In [2]:
%load_ext autoreload
%autoreload 2

In [3]:
import os
import sys

root_dir = os.path.abspath('..')
print("Root dir: ", root_dir)
sys.path.append(root_dir)

Root dir:  /Users/user010/Desktop/Programming/ML/STS


In [4]:
from utils.helpers import read_config, print_config
import numpy as np

glob_cfg = read_config("../config.yaml")
cfg = read_config(glob_cfg.configs.trace_tune)

print_config(cfg)

{
  "model": "distilbert",
  "dataset": "sts_traces"
}


In [5]:
from datasets import load_dataset

dataset_params = glob_cfg.datasets[cfg.dataset].hf_params
print("Params:", dataset_params)
dataset = load_dataset(**dataset_params)

Params: {'path': 'under-tree/sts_traces'}


In [6]:
# dataset info
dataset

DatasetDict({
    train: Dataset({
        features: ['text1', 'text2', 'score'],
        num_rows: 15000
    })
    val: Dataset({
        features: ['text1', 'text2', 'score'],
        num_rows: 3000
    })
})

In [7]:
# shuffle
dataset = dataset.shuffle(seed=42)

In [8]:
# automodel
from transformers import AutoTokenizer, AutoModel

model_params = glob_cfg.models[cfg.model].hf_params
print("Params:", model_params)

tokenizer = AutoTokenizer.from_pretrained(**model_params.tokenizer)
model = AutoModel.from_pretrained(**model_params.model)

Params: {'model': {'pretrained_model_name_or_path': 'distilbert-base-uncased'}, 'tokenizer': {'pretrained_model_name_or_path': 'distilbert-base-uncased'}}


In [9]:
# cosine similarity
from torch.nn.functional import cosine_similarity
import torch

# get embeddings
def get_embeddings(model, tokenizer, sentences, no_grad=True):
    # tokenize
    tokenized = tokenizer(sentences, padding=True, truncation=True, return_tensors="pt")

    # get embeddings
    with torch.set_grad_enabled(not no_grad):
        embeddings = model(**tokenized).last_hidden_state.mean(dim=1)
    return embeddings

def get_score(model, tokjenizer, sample):
    emb_a, emb_b = get_embeddings(model, tokenizer, [sample["text1"], sample["text2"]])
    return cosine_similarity(emb_a.unsqueeze(0), emb_b.unsqueeze(0)).item()
sample = dataset["train"][0]
score = get_score(model, tokenizer, sample)

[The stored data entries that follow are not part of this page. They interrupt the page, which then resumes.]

/-- `Start(b, false)` on an idle bus whose start is acknowledged; the boundary of the command's first action is not
among its answers (42_i2c R177). -/
theorem drain_start {s : State} {idle started : Nat × Nat} {rest : List Nat} (tail : List Micro)
    (hs : s.script = pollAnswers s 1 idle ++ (pollAnswers s 3 started ++ rest))
    (hi : BitVec.ofNat 32 idle.2 &&& maskBusy = 0) (h : shows started maskSb) :
    drain (startProg 0 false ++ tail) s =
      drain tail (advanced s [.i2cStart 0] (fun i => { i with ctlr1 := 1 }) (idle.1 + started.1) s.acc rest) := by
  simp only [startProg, Bool.false_eq_true, if_false, List.cons_append, List.nil_append, List.append_assoc, waitStar1]
  rw [drain_wait_ok (.inr ⟨rfl, by decide⟩) hs hi,
    drain_ctlr1 (rest := pollAnswers s 1 started ++ rest) _ _ _
      (by show pollAnswers s 3 started ++ rest = still s 2 ++ _; rw [pollAnswers_add s 2, List.append_assoc]),
    drain_wait_ok (a := started) (rest := rest) (waitStar1_status 0 maskSb none (by decide))
      (by rw [pollAnswers_advanced]; rfl) h]
  exact congrArg (drain tail) (by simp only [advanced, Nat.zero_add, Nat.add_assoc]; rfl)

/-- `Start(b, true)` (42_i2c R177). -/
theorem drain_restart {s : State} {started : Nat × Nat} {rest : List Nat} (tail : List Micro)
    (hs : s.script = pollAnswers s 3 started ++ rest) (h : shows started maskSb) :
    drain (startProg 0 true ++ tail) s =
      drain tail (advanced s [.i2cStart 0] (fun i => { i with ctlr1 := 1 }) started.1 s.acc rest) := by
  rw [pollAnswers_add s 2, List.append_assoc] at hs
  simp only [startProg, if_true, List.cons_append, List.nil_append, List.append_assoc, waitStar1]
  rw [drain_ctlr1 _ _ _ hs,
    drain_wait_ok (a := started) (rest := rest) (waitStar1_status 0 maskSb none (by decide))
      (by rw [pollAnswers_advanced]; rfl) h]
  rfl

/-- The two reads that clear `ADDR` (10_state R45). -/
theorem drain_clearAddr {s : State} {x1 x2 : Nat} {rest : List Nat} (tail : List Micro)
    (hs : s.script = still s 1 ++ (x1 :: (still s 1 ++ (x2 :: rest)))) :
    ∃ acc, drain (acts [.read (.i2c .star1), .read (.i2c .star2)] ++ tail) s =
      drain tail { s with acc := acc, script := rest } := by
  have next : ∀ (u : State) (r : Reg) (x : Nat) (l : List Nat), u.script = x :: l →
      r = .i2c .star1 ∨ r = .i2c .star2 → readNext u r = { u with script := l } := by
    intro u r x l hu hr
    rcases hr with h | h <;> subst h <;>
      exact (read_scripted (mask := 0) hu rfl (by simp only [drawMask]; decide) (by simp)).2
  show ∃ acc, drain (.act _ :: .act _ :: tail) s = _
  rw [drain_act_still hs]
  simp only [act]
  rw [next { s with script := x1 :: (still s 1 ++ (x2 :: rest)) } _ x1 _ rfl (.inl rfl)]
  generalize readValue _ (.i2c .star1) = a
  rw [drain_act_still (rest := x2 :: rest) (by rfl)]
  simp only [act]
  rw [next { s with acc := a, script := x2 :: rest } _ x2 _ rfl (.inr rfl)]
  exact ⟨_, rfl⟩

print("Cosine similarity:", score)
print("Expected score:", sample["score"])

Cosine similarity: 0.8074988126754761
Expected score: 0.6765367984771729


In [13]:
# diff for val
emb_size = 50
texts = dataset["val"]
diffs = []
for i in range(len(texts) // emb_size + 1):
    emb_a = get_embeddings(model, tokenizer, texts["text1"][i * emb_size: (i + 1) * emb_size], no_grad=True)
    emb_b = get_embeddings(model, tokenizer, texts["text2"][i * emb_size: (i + 1) * emb_size], no_grad=True)
    diff = cosine_similarity(emb_a, emb_b)
    diffs.append(diff)

In [None]:
print("Mean diff:", ds_diff["val"]["diff"].mean())

In [44]:
# tokenize
def tokenize(sample):
    tokens1 = tokenizer(sample["text1"], padding=True, return_tensors="pt")
    tokens2 = tokenizer(sample["text2"], padding=True, return_tensors="pt")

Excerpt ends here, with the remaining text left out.